Isolate every line in the records below with "FVal" in it.

+ + + +

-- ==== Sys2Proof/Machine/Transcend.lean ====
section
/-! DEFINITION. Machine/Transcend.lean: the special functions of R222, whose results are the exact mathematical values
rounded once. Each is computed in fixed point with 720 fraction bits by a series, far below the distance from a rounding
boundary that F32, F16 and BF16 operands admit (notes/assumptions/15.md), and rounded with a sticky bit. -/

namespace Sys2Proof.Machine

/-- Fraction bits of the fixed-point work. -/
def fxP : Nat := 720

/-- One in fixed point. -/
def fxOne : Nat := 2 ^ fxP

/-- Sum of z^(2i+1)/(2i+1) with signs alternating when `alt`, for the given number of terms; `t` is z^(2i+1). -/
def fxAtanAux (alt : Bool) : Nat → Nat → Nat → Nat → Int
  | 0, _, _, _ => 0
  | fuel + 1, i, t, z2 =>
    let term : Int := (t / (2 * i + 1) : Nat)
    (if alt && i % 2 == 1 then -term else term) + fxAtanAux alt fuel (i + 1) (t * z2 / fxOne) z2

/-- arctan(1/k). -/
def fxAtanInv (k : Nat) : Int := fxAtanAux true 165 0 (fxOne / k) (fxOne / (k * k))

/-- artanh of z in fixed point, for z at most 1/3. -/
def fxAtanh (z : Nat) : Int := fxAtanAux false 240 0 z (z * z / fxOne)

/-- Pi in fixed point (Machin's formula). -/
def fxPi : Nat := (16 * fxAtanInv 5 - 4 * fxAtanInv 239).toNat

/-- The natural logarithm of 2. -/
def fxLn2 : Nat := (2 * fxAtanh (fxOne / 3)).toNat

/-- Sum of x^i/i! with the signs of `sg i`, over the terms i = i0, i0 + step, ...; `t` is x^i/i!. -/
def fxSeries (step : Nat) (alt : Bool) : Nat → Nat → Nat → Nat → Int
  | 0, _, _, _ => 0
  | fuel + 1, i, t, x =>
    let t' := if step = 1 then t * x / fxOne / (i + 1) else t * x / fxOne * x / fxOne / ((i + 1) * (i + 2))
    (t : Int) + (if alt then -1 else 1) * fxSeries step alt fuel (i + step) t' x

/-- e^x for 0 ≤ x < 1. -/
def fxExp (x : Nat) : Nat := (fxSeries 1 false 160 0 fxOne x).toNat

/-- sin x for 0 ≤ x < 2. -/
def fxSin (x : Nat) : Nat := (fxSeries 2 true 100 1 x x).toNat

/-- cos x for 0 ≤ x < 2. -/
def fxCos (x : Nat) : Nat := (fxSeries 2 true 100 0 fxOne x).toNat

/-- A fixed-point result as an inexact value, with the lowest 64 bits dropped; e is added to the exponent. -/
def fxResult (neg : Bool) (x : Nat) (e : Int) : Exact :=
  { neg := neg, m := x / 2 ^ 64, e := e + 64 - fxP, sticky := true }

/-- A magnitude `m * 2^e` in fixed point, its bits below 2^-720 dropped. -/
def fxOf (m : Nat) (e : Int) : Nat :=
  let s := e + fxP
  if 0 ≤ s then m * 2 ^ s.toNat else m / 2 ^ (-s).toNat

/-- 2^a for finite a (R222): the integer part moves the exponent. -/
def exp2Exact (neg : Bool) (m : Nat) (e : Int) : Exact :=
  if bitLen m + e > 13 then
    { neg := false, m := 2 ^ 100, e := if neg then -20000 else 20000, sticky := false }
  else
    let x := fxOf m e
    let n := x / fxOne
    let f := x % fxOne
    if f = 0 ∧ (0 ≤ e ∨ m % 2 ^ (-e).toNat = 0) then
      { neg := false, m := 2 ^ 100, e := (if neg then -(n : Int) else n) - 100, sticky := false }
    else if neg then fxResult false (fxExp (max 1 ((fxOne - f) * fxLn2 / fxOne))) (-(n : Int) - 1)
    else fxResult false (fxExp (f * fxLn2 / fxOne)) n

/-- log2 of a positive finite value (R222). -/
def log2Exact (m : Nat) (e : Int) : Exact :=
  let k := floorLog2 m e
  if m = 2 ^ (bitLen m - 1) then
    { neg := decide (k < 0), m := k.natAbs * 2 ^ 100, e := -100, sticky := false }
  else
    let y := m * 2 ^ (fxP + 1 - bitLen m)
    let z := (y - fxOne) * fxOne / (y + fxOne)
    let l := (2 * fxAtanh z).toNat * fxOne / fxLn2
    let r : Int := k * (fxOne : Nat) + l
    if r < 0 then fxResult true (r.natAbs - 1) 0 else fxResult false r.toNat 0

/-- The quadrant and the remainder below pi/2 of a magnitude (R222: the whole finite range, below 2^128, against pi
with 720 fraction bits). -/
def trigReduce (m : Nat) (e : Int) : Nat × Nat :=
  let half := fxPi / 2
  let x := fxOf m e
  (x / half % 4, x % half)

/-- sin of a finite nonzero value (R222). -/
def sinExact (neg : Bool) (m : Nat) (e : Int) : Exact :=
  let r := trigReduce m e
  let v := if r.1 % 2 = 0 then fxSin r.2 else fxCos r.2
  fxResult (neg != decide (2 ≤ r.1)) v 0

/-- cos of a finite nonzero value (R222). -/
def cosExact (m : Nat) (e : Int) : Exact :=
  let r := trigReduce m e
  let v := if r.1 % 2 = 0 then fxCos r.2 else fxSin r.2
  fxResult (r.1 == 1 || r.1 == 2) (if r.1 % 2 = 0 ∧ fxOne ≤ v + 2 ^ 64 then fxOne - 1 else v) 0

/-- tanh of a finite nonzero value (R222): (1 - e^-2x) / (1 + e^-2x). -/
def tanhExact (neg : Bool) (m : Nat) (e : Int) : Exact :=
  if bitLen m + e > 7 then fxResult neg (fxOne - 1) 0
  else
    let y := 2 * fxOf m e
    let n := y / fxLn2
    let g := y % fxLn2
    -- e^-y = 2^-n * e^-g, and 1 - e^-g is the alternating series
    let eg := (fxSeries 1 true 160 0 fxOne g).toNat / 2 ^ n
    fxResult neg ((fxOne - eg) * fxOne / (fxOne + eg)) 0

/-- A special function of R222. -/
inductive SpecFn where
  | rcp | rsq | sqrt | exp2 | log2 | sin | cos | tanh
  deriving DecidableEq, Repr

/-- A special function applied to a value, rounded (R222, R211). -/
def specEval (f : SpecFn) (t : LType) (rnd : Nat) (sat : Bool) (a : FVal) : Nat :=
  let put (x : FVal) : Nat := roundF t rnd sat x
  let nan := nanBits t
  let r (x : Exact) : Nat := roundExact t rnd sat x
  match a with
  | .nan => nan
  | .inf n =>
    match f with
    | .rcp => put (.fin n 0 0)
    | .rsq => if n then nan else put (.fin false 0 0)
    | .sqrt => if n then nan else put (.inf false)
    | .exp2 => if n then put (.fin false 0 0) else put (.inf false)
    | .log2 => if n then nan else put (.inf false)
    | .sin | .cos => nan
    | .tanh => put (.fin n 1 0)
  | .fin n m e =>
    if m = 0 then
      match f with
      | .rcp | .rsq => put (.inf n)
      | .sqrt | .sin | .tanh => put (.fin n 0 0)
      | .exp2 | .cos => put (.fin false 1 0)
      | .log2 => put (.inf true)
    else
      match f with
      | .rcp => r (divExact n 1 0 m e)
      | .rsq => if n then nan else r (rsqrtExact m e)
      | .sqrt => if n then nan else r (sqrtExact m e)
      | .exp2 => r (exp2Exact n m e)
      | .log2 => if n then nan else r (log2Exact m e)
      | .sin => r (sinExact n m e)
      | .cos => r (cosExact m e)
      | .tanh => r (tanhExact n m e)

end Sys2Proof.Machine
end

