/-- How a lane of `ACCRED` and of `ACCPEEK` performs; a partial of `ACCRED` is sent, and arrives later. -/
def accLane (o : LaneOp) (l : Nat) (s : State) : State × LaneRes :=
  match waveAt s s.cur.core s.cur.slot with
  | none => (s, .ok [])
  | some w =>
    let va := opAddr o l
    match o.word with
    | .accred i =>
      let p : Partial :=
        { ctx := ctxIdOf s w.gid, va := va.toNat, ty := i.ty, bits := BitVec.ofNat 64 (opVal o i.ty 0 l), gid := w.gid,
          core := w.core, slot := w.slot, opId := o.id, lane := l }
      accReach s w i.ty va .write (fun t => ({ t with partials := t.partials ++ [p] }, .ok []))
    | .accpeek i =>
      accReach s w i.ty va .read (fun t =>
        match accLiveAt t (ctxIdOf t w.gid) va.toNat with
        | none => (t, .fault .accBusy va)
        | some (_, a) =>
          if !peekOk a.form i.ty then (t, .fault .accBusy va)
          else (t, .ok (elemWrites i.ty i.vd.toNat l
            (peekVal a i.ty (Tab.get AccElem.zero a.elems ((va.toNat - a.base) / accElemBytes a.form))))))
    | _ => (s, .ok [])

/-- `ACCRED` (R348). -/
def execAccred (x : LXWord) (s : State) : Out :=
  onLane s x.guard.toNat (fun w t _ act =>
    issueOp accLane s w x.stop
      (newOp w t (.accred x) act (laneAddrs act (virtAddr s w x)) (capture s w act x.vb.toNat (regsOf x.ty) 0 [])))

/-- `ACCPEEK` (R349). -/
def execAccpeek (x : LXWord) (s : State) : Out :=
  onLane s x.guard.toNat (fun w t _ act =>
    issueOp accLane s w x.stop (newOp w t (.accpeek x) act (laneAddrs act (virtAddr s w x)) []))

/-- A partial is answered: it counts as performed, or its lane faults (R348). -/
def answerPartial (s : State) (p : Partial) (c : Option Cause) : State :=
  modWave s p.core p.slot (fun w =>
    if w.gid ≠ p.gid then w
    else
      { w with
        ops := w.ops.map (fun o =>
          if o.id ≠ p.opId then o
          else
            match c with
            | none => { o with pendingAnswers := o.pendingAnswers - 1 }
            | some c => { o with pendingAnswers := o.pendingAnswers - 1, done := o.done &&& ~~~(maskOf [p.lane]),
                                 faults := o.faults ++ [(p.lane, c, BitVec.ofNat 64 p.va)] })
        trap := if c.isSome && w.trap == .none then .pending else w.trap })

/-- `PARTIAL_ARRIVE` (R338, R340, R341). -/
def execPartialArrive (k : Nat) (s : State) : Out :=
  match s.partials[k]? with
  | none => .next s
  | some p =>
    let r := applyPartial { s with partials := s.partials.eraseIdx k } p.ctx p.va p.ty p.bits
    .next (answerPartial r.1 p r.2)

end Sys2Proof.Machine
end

+ + + +

▶ Exercise solution:
def specEval (f : SpecFn) (t : LType) (rnd : Nat) (sat : Bool) (a : FVal) : Nat :=
  let put (x : FVal) : Nat := roundF t rnd sat x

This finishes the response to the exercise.